Download or read book Companion to Emblem Studies written by Peter Maurice Daly and published by . This book was released on 2008 with total page 656 pages. Available in PDF, EPUB and Kindle. Book excerpt: Scholars in multiple disciplines now recognize the emblem as a significant expression of the cultural life of the Renaissance and the Baroque, reflecting a panoply of interests ranging from war to love, from religion to philosophy to politics, from the sciences to the occult, from social mores to encyclopedic knowledge, and from serious speculation to entertainment. Following Andrea Alciato's publication of the first emblem book in 1531, the form enjoyed its heyday in the seventeenth-century, appearing in speeches, sermons, and printed texts, but also in wall and ceiling decorations, jewelry, carvings, paintings, and other material expressions.
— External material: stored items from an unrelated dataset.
-- ==== Sys2Proof/Machine/Flags.lean ====
section
/-! DEFINITION. The results and flags of the 11 ALU operations (42_alu.md), and the common behaviour that stores them. -/

namespace Sys2Proof.Machine

/-- Bit 15 of a Word, `b15` (42_alu.md). -/
def signBit (v : Word) : Bool := v.msb

/-- The two's-complement overflow test (42_alu.md R151). -/
def ovf (p q r : Word) : Bool := signBit p == signBit q && signBit r != signBit p

/-- What an operation yields: the result, the carry and the overflow (42_alu.md R150). -/
structure AluOut where
  r : Word
  c : Bool
  v : Bool
deriving DecidableEq, Repr, Inhabited

/-- `d + 65536 if d < 0 else d`, the result of a difference (42_alu.md R155, R162). -/
def wrapDifference (d : Int) : Word := BitVec.ofInt 16 (if d < 0 then d + 65536 else d)

/-- `ADD` (42_alu.md R153). -/
def opAdd (x y : Word) (_cin : Bool) : AluOut :=
  let sum := x.toNat + y.toNat
  let r := normNat sum
  { r := r, c := decide (65536 ≤ sum), v := ovf x y r }

/-- `ADDC` (42_alu.md R154). -/
def opAddc (x y : Word) (cin : Bool) : AluOut :=
  let sum := x.toNat + y.toNat + cin.toNat
  let r := normNat sum
  { r := r, c := decide (65536 ≤ sum), v := ovf x y r }

/-- `SUB` (42_alu.md R155): the overflow test stands on the two operands as they are. -/
def opSub (x y : Word) (_cin : Bool) : AluOut :=
  let r := wrapDifference ((x.toNat : Int) - (y.toNat : Int))
  { r := r, c := decide (x.toNat < y.toNat), v := ovf x y r }

/-- `SHL` (42_alu.md R156). -/
def opShl (x _y : Word) (_cin : Bool) : AluOut :=
  { r := x <<< 1, c := signBit x, v := false }

/-- `SHR`, logical (42_alu.md R157). -/
def opShr (x _y : Word) (_cin : Bool) : AluOut :=
  { r := x >>> 1, c := x.getLsbD 0, v := false }

/-- `AND` (42_alu.md R158). -/
def opAnd (x y : Word) (_cin : Bool) : AluOut :=
  { r := x &&& y, c := false, v := false }

/-- `OR` (42_alu.md R159). -/
def opOr (x y : Word) (_cin : Bool) : AluOut :=
  { r := x ||| y, c := false, v := false }

/-- `NOT` (42_alu.md R160). -/
def opNot (x _y : Word) (_cin : Bool) : AluOut :=
  { r := normNat (65535 - x.toNat), c := false, v := false }

/-- `INC` (42_alu.md R161). -/
def opInc (x _y : Word) (_cin : Bool) : AluOut :=
  let r := normNat (x.toNat + 1)
  { r := r, c := x == 0xFFFF, v := ovf x 0x0000 r }

/-- `DEC` (42_alu.md R162). -/
def opDec (x _y : Word) (_cin : Bool) : AluOut :=
  let r := wrapDifference ((x.toNat : Int) - 1)
  { r := r, c := x == 0x0000, v := ovf x 0xFFFF r }

/-- `SWAP` (42_alu.md R163). -/
def opSwap (x _y : Word) (_cin : Bool) : AluOut :=
  { r := ((x &&& 0xFF) <<< 8) ||| (x >>> 8), c := false, v := false }

/-- The register file after an operation's outcome is stored: `alur`, then V, N, Z and C of `psr`, each through the
operand-addressing write path (42_alu.md R150, R152). The stored `alur`, of which N and Z are computed, is the result. -/
def Regs.storeAlu (g : Regs) (o : AluOut) : Regs :=
  ((((g.write .alur .whole o.r).write .psr .v (bitWord o.v)).write .psr .n (bitWord (signBit o.r))).write .psr .z
    (bitWord (o.r == 0))).write .psr .c (bitWord o.c)

/-- The state after an operation's outcome is stored (42_alu.md R150). -/
def State.storeAlu (s : State) (o : AluOut) : State :=
  { s with regs := s.regs.storeAlu o }

/-- `alu(op)` (42_alu.md R150): the inputs are `alux`, `aluy` and the C flag, read first. -/
def State.alu (s : State) (op : Word → Word → Bool → AluOut) : State :=
  s.storeAlu (op (s.reg .alux) (s.reg .aluy) (s.flag .c))

end Sys2Proof.Machine
end

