-- ==== Sys2Proof/Machine/Ops.lean ====
section
/-! DEFINITION. The named operations over the state that the meanings share: memory access, the fault, the halts, taking
an interrupt and the return from it, and the input of a step. -/

namespace Sys2Proof.Machine

/-- The outcome of an instruction or of a step. -/
abbrev Result := Host.Outcome State Fault Refusal

/-- The next state of a form whose specs apply, and the refusal of any other (30_encoding.md R97, log 14). -/
def whenApplies (ok : Bool) (s : State) : Result :=
  if ok then .next s else .refused .specNotApplicable

/-- `MemRead` (20_memory.md R52): none where no memory is. -/
def State.memRead (s : State) (addr : Nat) : Option Word :=
  if addr < memWords then some (s.mem.read addr) else none

/-- `MemWrite` of a normalised value (20_memory.md R53). -/
def State.memWrite (s : State) (addr : Nat) (v : Word) : State :=
  { s with mem := s.mem.write addr v }

/-- `raise Fault(reason)` (60_exceptions.md R203): the run state becomes `FAULTED`, nothing else changes. -/
def State.raise (s : State) (r : FaultReason) : State :=
  { s with run := .faulted r }

/-- The halt of a decoded HALT (43_sequencer.md R186): the cursor's index is 0. -/
def State.stopHalted (s : State) : State :=
  { s with run := .halted, uidx := 0 }

/-- The halt of an undefined opcode, which records it (43_sequencer.md R185). -/
def State.stopUndefined (s : State) (op : Byte) : State :=
  { s with run := .decodeError op, uidx := 0 }

/-- The selection of a program: its key becomes current, from its first entry on (43_sequencer.md R183, R187). -/
def State.select (s : State) (k : ProgKey) : State :=
  { s with prog := k, uidx := 0 }

/-- Interrupt entry: "switching the current program to Interrupt and resetting `microIndex` to 0"; nothing is saved and
no flag is cleared (60_exceptions.md R211, R212). -/
def State.enterInterrupt (s : State) : State := s.select .interrupt

/-- The return from Interrupt and from Execute: the fall back to Fetch (60_exceptions.md R214, 43_sequencer.md R183). -/
def State.fallBackToFetch (s : State) : State := s.select .fetch

/-- The input of the coming step: the one the host supplied, else a free one (60_exceptions.md R245, log 7). -/
def State.input (s : State) : StepInput :=
  match s.inputs with
  | i :: _ => i
  | [] => Config.stepInput s.tick

/-- The state whose step input is used up. -/
def State.consumeInput (s : State) : State :=
  { s with inputs := s.inputs.tail, tick := s.tick + 1 }

/-- The driver takes an eligible interrupt: always when the policy is `eager`, else as the step's input says
(60_exceptions.md R211). -/
def State.takes (s : State) : Bool :=
  match s.cfg.policy with
  | .eager => true
  | .optional => s.input.takeInterrupt

/-- The boundary admits an interrupt (60_exceptions.md R211). -/
def State.boundaryAdmits (s : State) : Bool :=
  match s.cfg.boundary with
  | .anyProgramBoundary => true
  | .beforeFetchOnly => s.prog == .fetch

/-- The condition of `interrupt_check` (60_exceptions.md R211). -/
def State.interruptEligible (s : State) : Bool :=
  s.run == .running && s.uidx == 0 && s.flag .i && s.flag .e && s.boundaryAdmits

/-- `interrupt_check` (60_exceptions.md R211). -/
def State.interruptCheck (s : State) : State :=
  if s.interruptEligible && s.takes then s.enterInterrupt else s

end Sys2Proof.Machine
end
Beyond this early boom, the emblem was again present in eighteenth-century title pages and frontispieces, and experienced twentieth-century manifestations during the ideological battles of both world wars and Quebec's attempt at secession from Canada. The Companion to Emblem Studies introduces the multiple forms that the emblem has taken through nearly five centuries of production, and offers an interdisciplinary and international assessment of the long history of this pervasive symbolic device. use those vernacular languages; on Alciato, the father and prince of emblems; on bibliography and theory; on the Jesuit and Neo Latin emblems, which cut across national groupings; on flags and tournaments; and on emblems in recent material culture, logos, and advertisements. The Companion features 130 illustrations and concludes with a Selective Bibliography for Further Reading, which includes works written in western European languages and expands the volume's usefulness for researchers and students in the field.

Book New Directions in Emblem Studies

Download or read book New Directions in Emblem Studies written by Amy Wygant and published by Librairie Droz. This book was released on 1999 with total page 172 pages. Available in PDF, EPUB and Kindle. Book excerpt:

Book Emblems and the Natural World

Download or read book Emblems and the Natural World written by Karl A.E. Enenkel and published by BRILL. This book was released on 2017-09-11 with total page 700 pages. Available in PDF, EPUB and Kindle. Book excerpt: This interdisciplinary volume aims to address the multiple connections between emblematics and the natural world in the broader perspective of their underlying ideologies – scientific, artistic, literary, political and/or religious.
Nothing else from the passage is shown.